- [Problem to solve] Search the entries for the word "forms". Copy every line where it turns up.

[Stored items]
/-- The forms of major opcode 0x13 (R64). -/
def decodeOpImm (p : Parts) : Except Reject Instr :=
  match p.f3.toNat with
  | 0 => .ok (.addi p.rd p.rs1 (p.top ++ p.b29 ++ p.mid ++ p.rs2))
  | 1 =>
    match (p.top ++ p.b29 ++ p.mid.extractLsb' 1 3).toNat with
    | 0 => .ok (.slli p.rd p.rs1 ((p.mid.extractLsb' 0 1) ++ p.rs2))
    | _ => .error .undefinedForm
  | 2 => .ok (.slti p.rd p.rs1 (p.top ++ p.b29 ++ p.mid ++ p.rs2))
  | 3 => .ok (.sltiu p.rd p.rs1 (p.top ++ p.b29 ++ p.mid ++ p.rs2))
  | 4 => .ok (.xori p.rd p.rs1 (p.top ++ p.b29 ++ p.mid ++ p.rs2))
  | 5 =>
    match (p.top ++ p.b29 ++ p.mid.extractLsb' 1 3).toNat with
    | 0 => .ok (.srli p.rd p.rs1 ((p.mid.extractLsb' 0 1) ++ p.rs2))
    | 16 => .ok (.srai p.rd p.rs1 ((p.mid.extractLsb' 0 1) ++ p.rs2))
    | _ => .error .undefinedForm
  | 6 => .ok (.ori p.rd p.rs1 (p.top ++ p.b29 ++ p.mid ++ p.rs2))
  | 7 => .ok (.andi p.rd p.rs1 (p.top ++ p.b29 ++ p.mid ++ p.rs2))
  | _ => .error .undefinedForm

/-- The forms of major opcode 0x1B (R64). -/
def decodeOpImm32 (p : Parts) : Except Reject Instr :=
  match p.f3.toNat with
  | 0 => .ok (.addiw p.rd p.rs1 (p.top ++ p.b29 ++ p.mid ++ p.rs2))
  | 1 =>
    match (p.top ++ p.b29 ++ p.mid).toNat with
    | 0 => .ok (.slliw p.rd p.rs1 p.rs2)
    | _ => .error .undefinedForm
  | 5 =>
    match (p.top ++ p.b29 ++ p.mid).toNat with
    | 0 => .ok (.srliw p.rd p.rs1 p.rs2)
    | 32 => .ok (.sraiw p.rd p.rs1 p.rs2)
    | _ => .error .undefinedForm
  | _ => .error .undefinedForm

/-- The forms of major opcode 0x23 (R66). -/
def decodeStore (p : Parts) : Except Reject Instr :=
  match p.f3.toNat with
  | 0 => .ok (.sb p.rs2 p.rs1 (p.top ++ p.b29 ++ p.mid ++ p.rd))
  | 1 => .ok (.sh p.rs2 p.rs1 (p.top ++ p.b29 ++ p.mid ++ p.rd))
  | 2 => .ok (.sw p.rs2 p.rs1 (p.top ++ p.b29 ++ p.mid ++ p.rd))
  | 3 => .ok (.sd p.rs2 p.rs1 (p.top ++ p.b29 ++ p.mid ++ p.rd))
  | _ => .error .undefinedForm

/-- The forms of major opcode 0x2B (R35, R50). -/
def decodeCustom1 (p : Parts) : Except Reject Instr :=
  match (p.b29 ++ p.mid).toNat with
  | 0 => .ok (.cmpeq p.top p.f3 p.rd p.rs1 p.rs2)
  | 1 => .ok (.cmplt p.top p.f3 p.rd p.rs1 p.rs2)
  | 2 => .ok (.cmple p.top p.f3 p.rd p.rs1 p.rs2)
  | 3 => if p.f3.getLsbD 2 = true then .ok (.cmpltn p.top (p.f3.extractLsb' 0 2) p.rd p.rs1 p.rs2) else .error .undefinedForm
  | 4 => .ok (.cvt p.top p.f3 p.rd p.rs1 p.rs2)
  | 5 => .ok (.cvtr p.top p.f3 p.rd p.rs1 p.rs2)
  | 6 => if p.f3.getLsbD 2 = true then .ok (.clz p.top (p.f3.extractLsb' 0 2) p.rd p.rs1) else .error .undefinedForm
  | 7 => if p.f3.getLsbD 2 = true then .ok (.popc p.top (p.f3.extractLsb' 0 2) p.rd p.rs1) else .error .undefinedForm
  | 8 => .ok (.abs p.top p.f3 p.rd p.rs1)
  | 9 => .ok (.neg p.top p.f3 p.rd p.rs1)
  | 10 => .ok (.perm p.top p.f3 p.rd p.rs1 p.rs2)
  | 11 => if p.f3.getLsbD 2 = true then .ok (.gsum p.top (p.f3.extractLsb' 0 2) p.rd p.rs1) else .error .undefinedForm
  | 12 => if p.f3.getLsbD 2 = false then .ok (.fclass p.top (p.f3.extractLsb' 0 2) p.rd p.rs1) else .error .undefinedForm
  | 13 => .ok (.lmsk p.top p.f3 p.rd p.rs1)
  | 14 => .ok (.lexp p.top p.f3 p.rd p.rs1)
  | 16 => if p.f3.getLsbD 2 = false then .ok (.qenc p.top (p.f3.extractLsb' 0 2) p.rd p.rs1 p.rs2) else .error .undefinedForm
  | 17 => if p.f3.getLsbD 2 = false then .ok (.qdec p.top (p.f3.extractLsb' 0 2) p.rd p.rs1 p.rs2) else .error .undefinedForm
  | 18 => if p.f3.getLsbD 2 = false then .ok (.qfp8 p.top (p.f3.extractLsb' 0 2) p.rd p.rs1 p.rs2) else .error .undefinedForm
  | 19 => if p.f3.getLsbD 2 = false then .ok (.qfp8x p.top (p.f3.extractLsb' 0 2) p.rd p.rs1 p.rs2) else .error .undefinedForm
  | 20 => if p.f3.getLsbD 2 = false then .ok (.dfp8 p.top (p.f3.extractLsb' 0 2) p.rd p.rs1 p.rs2) else .error .undefinedForm
  | 21 => if p.f3.getLsbD 2 = false then .ok (.dfp8x p.top (p.f3.extractLsb' 0 2) p.rd p.rs1 p.rs2) else .error .undefinedForm
  | 22 => if p.top = 0#2 then .ok (.tabld (p.rs2.extractLsb' 0 2) p.rs1) else .error .undefinedForm
  | _ => .error .undefinedForm

/-- The forms of major opcode 0x33 (R64). -/
def decodeOp (p : Parts) : Except Reject Instr :=
  match p.f3.toNat with
  | 0 =>
    match (p.top ++ p.b29 ++ p.mid).toNat with
    | 0 => .ok (.add p.rd p.rs1 p.rs2)
    | 1 => .ok (.mul p.rd p.rs1 p.rs2)
    | 32 => .ok (.sub p.rd p.rs1 p.rs2)
    | _ => .error .undefinedForm
  | 1 =>
    match (p.top ++ p.b29 ++ p.mid).toNat with
    | 0 => .ok (.sll p.rd p.rs1 p.rs2)
    | 1 => .ok (.mulh p.rd p.rs1 p.rs2)
    | _ => .error .undefinedForm
  | 2 =>
    match (p.top ++ p.b29 ++ p.mid).toNat with
    | 0 => .ok (.slt p.rd p.rs1 p.rs2)
    | 1 => .ok (.mulhsu p.rd p.rs1 p.rs2)
    | _ => .error .undefinedForm
  | 3 =>
    match (p.top ++ p.b29 ++ p.mid).toNat with
    | 0 => .ok (.sltu p.rd p.rs1 p.rs2)
    | 1 => .ok (.mulhu p.rd p.rs1 p.rs2)
    | _ => .error .undefinedForm
  | 4 =>
    match (p.top ++ p.b29 ++ p.mid).toNat with
    | 0 => .ok (.xor p.rd p.rs1 p.rs2)
    | 1 => .ok (.div p.rd p.rs1 p.rs2)
    | _ => .error .undefinedForm
  | 5 =>
    match (p.top ++ p.b29 ++ p.mid).toNat with
    | 0 => .ok (.srl p.rd p.rs1 p.rs2)
    | 1 => .ok (.divu p.rd p.rs1 p.rs2)
    | 32 => .ok (.sra p.rd p.rs1 p.rs2)
    | _ => .error .undefinedForm
  | 6 =>
    match (p.top ++ p.b29 ++ p.mid).toNat with
    | 0 => .ok (.or p.rd p.rs1 p.rs2)
    | 1 => .ok (.rem p.rd p.rs1 p.rs2)
    | _ => .error .undefinedForm
  | 7 =>
    match (p.top ++ p.b29 ++ p.mid).toNat with
    | 0 => .ok (.and p.rd p.rs1 p.rs2)
    | 1 => .ok (.remu p.rd p.rs1 p.rs2)
    | _ => .error .undefinedForm
  | _ => .error .undefinedForm

/-- The forms of major opcode 0x3B (R64). -/
def decodeOp32 (p : Parts) : Except Reject Instr :=
  match p.f3.toNat with
  | 0 =>
    match (p.top ++ p.b29 ++ p.mid).toNat with
    | 0 => .ok (.addw p.rd p.rs1 p.rs2)
    | 1 => .ok (.mulw p.rd p.rs1 p.rs2)
    | 32 => .ok (.subw p.rd p.rs1 p.rs2)
    | _ => .error .undefinedForm
  | 1 =>
    match (p.top ++ p.b29 ++ p.mid).toNat with
    | 0 => .ok (.sllw p.rd p.rs1 p.rs2)
    | _ => .error .undefinedForm
  | 4 =>
    match (p.top ++ p.b29 ++ p.mid).toNat with
    | 1 => .ok (.divw p.rd p.rs1 p.rs2)
    | _ => .error .undefinedForm
  | 5 =>
    match (p.top ++ p.b29 ++ p.mid).toNat with
    | 0 => .ok (.srlw p.rd p.rs1 p.rs2)
    | 1 => .ok (.divuw p.rd p.rs1 p.rs2)
    | 32 => .ok (.sraw p.rd p.rs1 p.rs2)
    | _ => .error .undefinedForm
  | 6 =>
    match (p.top ++ p.b29 ++ p.mid).toNat with
    | 1 => .ok (.remw p.rd p.rs1 p.rs2)
    | _ => .error .undefinedForm
  | 7 =>
    match (p.top ++ p.b29 ++ p.mid).toNat with
    | 1 => .ok (.remuw p.rd p.rs1 p.rs2)
    | _ => .error .undefinedForm
  | _ => .error .undefinedForm

/-- The forms of major opcode 0x5B (R36, R51). -/
def decodeCustom2 (p : Parts) : Except Reject Instr :=
  match p.f3.toNat with
  | 0 => .ok (.ldg p.top p.rd p.rs1 (p.b29 ++ p.mid ++ p.rs2))
  | 1 => .ok (.stg p.top p.rs2 p.rs1 (p.b29 ++ p.mid ++ p.rd))
  | 2 =>
    match (p.b29 ++ p.mid).toNat with
    | 0 => .ok (.lde p.rd p.rs1)
    | 1 => .ok (.ldt p.rd p.rs1)
    | 2 => .ok (.stf p.rs1 p.rs2)
    | 3 => .ok (.stp p.rs1 p.rs2)
    | 4 => .ok (.tagrd p.rd p.rs1)
    | 5 => .ok (.tagset p.rd p.rs1 p.rs2)
    | 6 => .ok (.waitA p.rd p.rs1 p.rs2)
    | 7 => .ok (.wake p.rd p.rs1 p.rs2)
    | 8 => .ok (.ldx p.rd p.rs1)
    | 9 => .ok (.stx p.rs2 p.rs1 p.rd)
    | _ => .error .undefinedForm
  | 3 =>
    match (p.b29 ++ p.mid).toNat with
    | 0 => .ok (.amadd (p.top.extractLsb' 1 1) (p.top.extractLsb' 0 1) p.rd p.rs2 p.rs1)
    | 1 => .ok (.amand (p.top.extractLsb' 1 1) (p.top.extractLsb' 0 1) p.rd p.rs2 p.rs1)
    | 2 => .ok (.amor (p.top.extractLsb' 1 1) (p.top.extractLsb' 0 1) p.rd p.rs2 p.rs1)
    | 3 => .ok (.amxor (p.top.extractLsb' 1 1) (p.top.extractLsb' 0 1) p.rd p.rs2 p.rs1)
    | 4 => .ok (.ammin (p.top.extractLsb' 1 1) (p.top.extractLsb' 0 1) p.rd p.rs2 p.rs1)
    | 5 => .ok (.ammax (p.top.extractLsb' 1 1) (p.top.extractLsb' 0 1) p.rd p.rs2 p.rs1)
    | 6 => .ok (.amminn (p.top.extractLsb' 1 1) (p.top.extractLsb' 0 1) p.rd p.rs2 p.rs1)
    | 7 => .ok (.ammaxn (p.top.extractLsb' 1 1) (p.top.extractLsb' 0 1) p.rd p.rs2 p.rs1)
    | 8 => .ok (.amswp (p.top.extractLsb' 1 1) (p.top.extractLsb' 0 1) p.rd p.rs2 p.rs1)
    | 9 => .ok (.amcas (p.top.extractLsb' 1 1) (p.top.extractLsb' 0 1) p.rd p.rs2 p.rs1)
    | 10 => .ok (.amfadd (p.top.extractLsb' 1 1) (p.top.extractLsb' 0 1) p.rd p.rs2 p.rs1)
    | 11 => .ok (.amfaddC (p.top.extractLsb' 1 1) (p.top.extractLsb' 0 1) p.rd p.rs2 p.rs1)
    | _ => .error .undefinedForm
  | 4 =>
    match (p.b29 ++ p.mid).toNat with
    | 0 => if (p.rs2.extractLsb' 3 2) = 3#2 then .error .undefinedForm else
        if (p.rs2.extractLsb' 0 3) = 7#3 then .error .undefinedForm else .ok (.fenceS (p.rs2.extractLsb' 3 2) (p.rs2.extractLsb' 0 3))
    | 1 => .ok .fenceE
    | _ => .error .undefinedForm
  | 5 =>
    match (p.b29 ++ p.mid).toNat with
    | 0 => .ok (.pbind p.rd p.rs1 p.rs2)
    | 1 => .ok (.punb p.rd p.rs1)
    | 2 => .ok (.pstat p.rd p.rs1)
    | 3 => .ok (.psave p.rs1 p.rs2)
    | 4 => .ok (.prest p.rd p.rs1 p.rs2)
    | 5 => .ok (.pskip p.rd p.rs1 p.rs2)
    | 6 => .ok (.isect p.rd p.rs1)
    | _ => .error .undefinedForm
  | 6 =>
    match (p.b29 ++ p.mid).toNat with
    | 0 => .ok (.tlook p.rd p.rs1 p.rs2)
    | 1 => .ok (.tins p.rd p.rs1 p.rs2)
    | 2 => .ok (.tinv p.rd p.rs1 p.rs2)
    | _ => .error .undefinedForm
  | _ => .error .undefinedForm

/-- The forms of major opcode 0x63 (R68). -/
def decodeBranch (p : Parts) : Except Reject Instr :=
  match p.f3.toNat with
  | 0 => .ok (.beq p.rs1 p.rs2 ((p.top.extractLsb' 1 1) ++ (p.rd.extractLsb' 0 1) ++ (p.top.extractLsb' 0 1) ++ p.b29 ++ p.mid ++ (p.rd.extractLsb' 1 4)))
  | 1 => .ok (.bne p.rs1 p.rs2 ((p.top.extractLsb' 1 1) ++ (p.rd.extractLsb' 0 1) ++ (p.top.extractLsb' 0 1) ++ p.b29 ++ p.mid ++ (p.rd.extractLsb' 1 4)))
  | 4 => .ok (.blt p.rs1 p.rs2 ((p.top.extractLsb' 1 1) ++ (p.rd.extractLsb' 0 1) ++ (p.top.extractLsb' 0 1) ++ p.b29 ++ p.mid ++ (p.rd.extractLsb' 1 4)))
  | 5 => .ok (.bge p.rs1 p.rs2 ((p.top.extractLsb' 1 1) ++ (p.rd.extractLsb' 0 1) ++ (p.top.extractLsb' 0 1) ++ p.b29 ++ p.mid ++ (p.rd.extractLsb' 1 4)))
  | 6 => .ok (.bltu p.rs1 p.rs2 ((p.top.extractLsb' 1 1) ++ (p.rd.extractLsb' 0 1) ++ (p.top.extractLsb' 0 1) ++ p.b29 ++ p.mid ++ (p.rd.extractLsb' 1 4)))
  | 7 => .ok (.bgeu p.rs1 p.rs2 ((p.top.extractLsb' 1 1) ++ (p.rd.extractLsb' 0 1) ++ (p.top.extractLsb' 0 1) ++ p.b29 ++ p.mid ++ (p.rd.extractLsb' 1 4)))
  | _ => .error .undefinedForm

- [Solution for this exercise]
/-- The forms of major opcode 0x13 (R64). -/
/-- The forms of major opcode 0x1B (R64). -/
/-- The forms of major opcode 0x23 (R66). -/
/-- The forms of major opcode 0x2B (R35, R50). -/
/-- The forms of major opcode 0x33 (R64). -/
/-- The forms of major opcode 0x3B (R64). -/
/-- The forms of major opcode 0x5B (R36, R51). -/
/-- The forms of major opcode 0x63 (R68). -/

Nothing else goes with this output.